- First appearance: It's the Wolf
- Last appearance: Dr. Kabong, Professional Therapist
- Created by: William Hanna Joseph Barbera
- Voiced by: Paul Lynde (1969–1971) John Stephenson (1977-1978) Bernando de Paula (2021-2025)

In-universe information
- Species: Wolf
- Gender: Male
- Occupation: Announcer

= Mildew Wolf =

Hanna-Barbera cartoon character

Mildew Wolf is a fictional anthropomorphic wolf, main antagonist, and title character of the Cattanooga Cats segment It's the Wolf!. He is the most popular character of the series, and he was voiced by an uncredited Paul Lynde.

==Biography==
Mildew's main goal in the segments was to catch a little sheep named Lambsy, but he was always thwarted by Lambsy's sheep dog friend and bodyguard, Bristlehound.

==Other appearances==
- In 1977–78, Mildew became a co-host (with Snagglepuss) on the Laff-A-Lympics segments of Scooby's All-Star Laff-A-Lympics / Scooby's All-Stars.
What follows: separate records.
/-! ## Occupancy passes (R404, R405) -/

/-- DEPTH records new at a tick wait for a pass; one starts if none runs and Knight is ON. -/
def State.passStart (s : State) (news : List (Nat × List Byte × List Byte)) : State :=
  let depth := news.filter fun (e : Nat × List Byte × List Byte) => s.srcKind e.1 == 3
  let s1 := depth.foldl (fun (s : State) (e : Nat × List Byte × List Byte) =>
    let x := s.fusSrc e.1
    let s1 := if x.waiting.isSome then s.bump 0 Fld.FUS_SUPERSEDED 1 else s
    s1.setFusSrc e.1 { x with waiting := some e.2 }) s
  let body := s.bodyPose
  let l := (List.range 32).filterMap fun n => (s1.fusSrc n).waiting.map fun (e : List Byte × List Byte) =>
    ({ src := n, block := (s1.fusSrc n).block, image := e.2, ext := (s1.fusSrc n).ext, body := body } : PassSrc)
  if s1.fusion.pass.isSome || s1.pageSt 0x0B != stOn || l.isEmpty then s1
  else
    let f := s1.fusion
    { s1 with fusion := { f with pass := some l, srcs := f.srcs.map fun (e : Nat × FusSrc) => (e.1, { e.2 with waiting := none }) } }

/-- Voxels seen free and seen occupied by the rays of a source, and the number of rays (R404). -/
def State.castRays (s : State) (p : PassSrc) : List Nat × List Nat × Nat :=
  let b := p.block
  let pitch := cdiv (2 * sbDw b) 64 * 64
  let step := sbDecim b
  let pix := (List.range (cdiv (sbDh b) step)).flatMap fun v => (List.range (cdiv (sbDw b) step)).map fun u => (u * step, v * step)
  let g := s.knight.geom
  let geo := [g.1, g.2.1, g.2.2.1, g.2.2.2, s.knight.orgz]
  let intr := (List.range 4).map fun i => leField b (60 + 4 * i) 4
  let d := s.mapDims
  let inside := fun (k : Nat) => decide (k % 256 < d.1) && decide (k / 256 % 256 < d.2.1) && decide (k / 65536 < d.2.2)
  pix.foldl (fun (a : List Nat × List Nat × Nat) (e : Nat × Nat) =>
    let r := fpCode (fmtFp16.decode (leField p.image (e.2 * pitch + 2 * e.1) 2))
    match fpVal r with
    | .fin false (_ + 1) _ =>
      let hit := fLe r (sbMaxr b)
      let stop := fusRayEnd p.ext p.body intr e.1 e.2 (if hit then r else sbMaxr b)
      let free := (Config.fusRay (fusRayStart p.ext p.body) stop geo).filter inside
      let occ := match s.kVoxel (stop.getD 0 0, stop.getD 1 0, stop.getD 2 0) with
        | some (x, y, z) => if hit then [voxKey x y z] else []
        | none => []
      (a.1 ++ free, a.2.1 ++ occ, a.2.2 + 1)
    | _ => a) ([], [], 0)

/-- One voxel at the end of a pass: occupancy codes, clear counters and voxels changed. -/
def passVoxel (clearn : Nat) (occ : Bool) (a : List (Nat × Nat) × List (Nat × Nat) × List Nat) (k : Nat) :
    List (Nat × Nat) × List (Nat × Nat) × List Nat :=
  let old := assocGet 0 a.1 k
  let set := fun v => (assocSet 0 a.1 k v, assocSet 0 a.2.1 k 0, if old = v then a.2.2 else k :: a.2.2)
  if occ then set 2
  else if old = 2 then
    let c := assocGet 0 a.2.1 k + 1
    if clearn ≤ c then set 1 else (a.1, assocSet 0 a.2.1 k c, a.2.2)
  else set 1

/-- Uncorrectable errors in clear counters, met as a pass ends: the counters are 0 (R409). -/
def State.counterErrs (s : State) : Nat → State
  | 0 => s
  | n + 1 => match s.localErr 0x0D 1 with
    | some (k, s1) => ({ s1 with fusion := { s1.fusion with clear := assocSet 0 s1.fusion.clear k 0 } }).counterErrs n
    | none => s

/-- Write the voxels of a pass that `p` keeps, by their place in it; the regions that changed advance as the clearance update completes
(R404, R405, R419). -/
def State.passWrite (s : State) (casts : List (Nat × List Nat × List Nat × Nat)) (p : Nat → Bool) : State × Nat × Nat :=
  let occ := (casts.flatMap fun e => e.2.2.1).eraseDups
  let free := ((casts.flatMap fun e => e.2.1).eraseDups).filter fun k => !occ.contains k
  let all := occ.map (fun k => (k, true)) ++ free.map fun k => (k, false)
  let r := (all.zipIdx.filter fun e => p e.2).foldl (fun a e => passVoxel (ebClearn s.fusion.block) e.1.2 a e.1.1)
    (s.knight.occ, s.fusion.clear, [])
  let regions := (r.2.2.map keyRegion).eraseDups
  let s1 := { s with knight := { s.knight with occ := r.1 }, fusion := { s.fusion with clear := r.2.1 } }
  (if regions.isEmpty then s1 else s1.clrBegin regions, r.2.2.length, regions.length)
He was voiced by John Stephenson.
- Mildew Wolf appeared in A Yabba-Dabba-Doo Celebration! 50 Years of Hanna-Barbera.
- Mildew Wolf appears in Jellystone!, voiced by Bernardo de Paula. He is depicted as being highly accident-prone, as well as bisexual, momentarily flirting with his co-worker Shazzan while also once trying to get a date with the female Jabberjaw Jr.